Details of the one-on-one meeting, coming just 13 days before Obama's inauguration, were not revealed although they were expected to focus on grim current events - the war in the Gaza Strip and the crippled US economy.

Describing the gathering in only broad terms, Obama press secretary Robert Gibbs said: "The president and the former presidents had helpful advice on managing the office, as well as thoughts on the critical issues facing the country right now. The president-elect is anxious to stay in touch with all of them in the coming years."

While Obama pledged to take a knife to unnecessary government spending and to reform entitlements, he provided few details at the news conference where he named Nancy Killefer to the newly created position as chief performance officer. She is assigned the tasks of eliminating government waste and improving efficiency.

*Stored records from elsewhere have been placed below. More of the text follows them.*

/-! ### Every command, in every schedule -/

/-- R168, R205, R29: PHASE after an accepted command that finished, whatever the schedule and the bus did; and the refusals of the
table. -/
def Obligations.PhaseTransitions : Prop :=
  (∀ (i : Instr) (s t : State), s.Inv → refusalCause i s = none → exec i s = .next t → t.cpl = true →
    t.phase = phaseAfter i s.phase (t.outcome == .success)) ∧
  ∀ (i : Instr) (s : State), s.busy = false → s.inited = !isInit i →
    s.phase ∉ phasesOf i ∨ (dirNeeded i = some true ∧ s.eng.dir = false) ∨ (dirNeeded i = some false ∧ s.eng.dir = true) →
    exec i s = .next { s with ill := true, illcause := .phase }

/-- R235, R220 to R223: the outcomes an accepted command can finish with, whatever the schedule and the bus do. -/
def Obligations.OutcomesAllowed : Prop :=
  ∀ (i : Instr) (s t : State), refusalCause i s = none → exec i s = .next t → t.cpl = true → t.outcome ∈ outcomesOf i

/-- R23 to R27, R43, R162, R167 (frame): a BusLine command changes no register but those its rule names, in any schedule in which the
block is not reset meanwhile. (That CUR, IDX, CHUNK, RETRY, TICKS and ERR keep their values across it is the model's choice, log 22: R20
and R28 call them dead between commands.) -/
def Obligations.BusLineFrame : Prop :=
  ∀ (i : Instr) (s t : State), isBusLine i = true → exec i s = .next t → t.epoch = s.epoch →
    (isInit i = false → t.inited = s.inited ∧ t.mode = s.mode ∧ t.ccr = s.ccr ∧ t.trise = s.trise) ∧
    (i.mnemonic ≠ "RDBYTE" → t.result = s.result ∧ t.eng.acken = s.eng.acken) ∧
    t.len = s.len ∧ t.doneCount = s.doneCount ∧ t.wbuf = s.wbuf ∧ t.rbuf = s.rbuf ∧ t.cur = s.cur ∧ t.idx = s.idx ∧
    t.chunk = s.chunk ∧ t.retry = s.retry ∧ t.ticks = s.ticks ∧ t.err = s.err ∧ t.cfg = s.cfg ∧ t.bus = s.bus ∧
    t.host = s.host

/-- R21, R31 to R38, R143 (frame): the flags, and DR, a BusLine command leaves unchanged, in any schedule in which the block is not reset
meanwhile. -/
def Obligations.FlagFrame : Prop :=
  ∀ (i : Instr) (s t : State), s.Inv → exec i s = .next t → t.epoch = s.epoch →
    (isInit i = true → t.eng = s.eng ∧ t.phase = s.phase) ∧
    (i = .start →
      t.eng.stopp = s.eng.stopp ∧ t.eng.acken = s.eng.acken ∧ t.eng.dir = s.eng.dir ∧ t.eng.dr = s.eng.dr) ∧
    (i = .stop → s.phase ≠ .error → s.eng.stopp = false →
      t.eng.af = s.eng.af ∧ t.eng.acken = s.eng.acken ∧ t.eng.dir = s.eng.dir ∧ t.eng.dr = s.eng.dr) ∧
    (i.mnemonic = "WRADDR" →
      t.eng.rxne = s.eng.rxne ∧ t.eng.stopp = s.eng.stopp ∧ t.eng.acken = s.eng.acken) ∧
    (i.mnemonic = "WRBYTE" →
      t.eng.sb = s.eng.sb ∧ t.eng.addr = s.eng.addr ∧ t.eng.rxne = s.eng.rxne ∧ t.eng.stopp = s.eng.stopp ∧
      t.eng.acken = s.eng.acken ∧ t.eng.dir = s.eng.dir) ∧
    (i.mnemonic = "RDBYTE" →
      t.eng.sb = s.eng.sb ∧ t.eng.addr = s.eng.addr ∧ t.eng.txe = s.eng.txe ∧ t.eng.stopp = s.eng.stopp ∧
      t.eng.af = s.eng.af ∧ t.eng.dir = s.eng.dir)

/-- R23 to R27, R43, R192 to R197 (frame): a PagedMemoryDevice command changes no register but those its rule names and the working
registers its sequence uses, in any schedule in which the block is not reset meanwhile. (That CUR, CHUNK, IDX, RETRY and TICKS keep their
values across a command whose sequence does not use them is the model's choice, log 22: R20 and R28 call them dead between commands.) -/
def Obligations.PagedFrame : Prop :=
  ∀ (i : Instr) (s t : State), isPaged i = true → exec i s = .next t → t.epoch = s.epoch →
    (t.inited = s.inited ∧ t.mode = s.mode ∧ t.ccr = s.ccr ∧ t.trise = s.trise ∧ t.len = s.len ∧ t.wbuf = s.wbuf ∧
      t.cfg = s.cfg ∧ t.bus = s.bus ∧ t.host = s.host) ∧
    (i.mnemonic ≠ "MRD1" → i.mnemonic ≠ "MRDN" → t.result = s.result ∧ t.eng.acken = s.eng.acken) ∧
    (i.mnemonic ≠ "MRDN" → t.rbuf = s.rbuf) ∧
    (i.mnemonic ≠ "MWRN" → t.cur = s.cur ∧ t.chunk = s.chunk) ∧
    (i.mnemonic ≠ "MRDN" → i.mnemonic ≠ "MWRN" → t.doneCount = s.doneCount ∧ t.idx = s.idx) ∧
    (i = .probe ∨ i.mnemonic = "MRD1" ∨ i.mnemonic = "MRDN" → t.retry = s.retry ∧ t.ticks = s.ticks)

/-- R69, R70, R73, R76 (frame): every byte of EEPROM memory but those a write command stores to reads as before, whatever the
schedule, the bus and the outcome, unless the block is reset meanwhile. A STOP ends whatever write transaction the host built, so
for it the device's page buffer is empty and no byte to transmit is pending (`StopCompletes` and `EepromCommits` say what a STOP stores
otherwise). Excluded: a device left driving the data line when a PagedMemoryDevice command starts (U6). -/
def Obligations.MemoryFrame : Prop :=
  ∀ (i : Instr) (s t : State) (x : Nat), s.Inv → s.cfg.Legal →
    (i = .stop → s.ee.pagebuf = [] ∧ s.eng.act ≠ .txAddr ∧ s.eng.act ≠ .txData) →
    (isPaged i = true → s.ee.out ≠ .driving) → exec i s = .next t → t.epoch = s.epoch →
    ¬storesTo i s.len.toNat x → t.ee.memRead x = s.ee.memRead x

The promise to cut unnecessary government spending, coincided with a Congressional Budget Office estimate that Obama would inherit a $US1.2 trillion ($A1.7 trillion) federal deficit for fiscal 2009.

"We expect that discussion around entitlements will be a part, a central part of those plans," Obama said.

"And I would expect that by February, in line with the announcement of at least a rough budget outline, we will have more to say about how we're going to approach entitlement spending."

For the first time, Obama gave a ballpark price tag for his massive economic plan designed to put a floor under the country's deepening recession. Aides have said it could cost as much as $US775 billion over two years. Outside economists have suggested as much as $US1.2 trillion would be needed.

"We expect that it will be on the high end of our estimates but will not be as high as some economists have recommended because of the constraint and concerns we have about the existing deficit," Obama said.

On Thursday, he plans to give a speech on the economy at George Mason University in Virginia where he will lay out his reasons for pressing Congress to quickly approve his still-evolving economic plan.

Meanwhile, politicians have been distracted by an ugly bit of political theatre that unfolded in Congress on Tuesday when the Senate barred Roland Burris from taking Obama's vacated Illinois Senate seat. Burris was appointed by the state's embattled governor, Rod Blagojevich, who stands accused of trying to sell the position to the highest bidder.

On Wednesday, Burris met with Senate Majority Leader Harry Reid as the Senate Democrats looked for a way to defuse the stand-off and set forth the legal steps under which they would welcome him into the Senate.

Senate Majority Leader Harry Reid said the Senate is awaiting a court ruling in a case that tests whether the Illinois secretary of state is required to sign Burris' certification.

Burris, who would be the Senate's only black member, said on Wednesday that he expects "very shortly" to represent the state of Illinois in the US Senate.

Also on Wednesday, Senator Dianne Feinstein of California, the incoming chair of the Senate Intelligence Committee, said she intends to support President-elect Barack Obama's choice for CIA chief, Leon Panetta.

Feinstein had earlier expressed reservations about the choice of Panetta, a former White House chief of staff without a formal background in the intelligence community.

Obama had not consulted with Feinstein before making the choice and subsequently apologised to her for the lapse.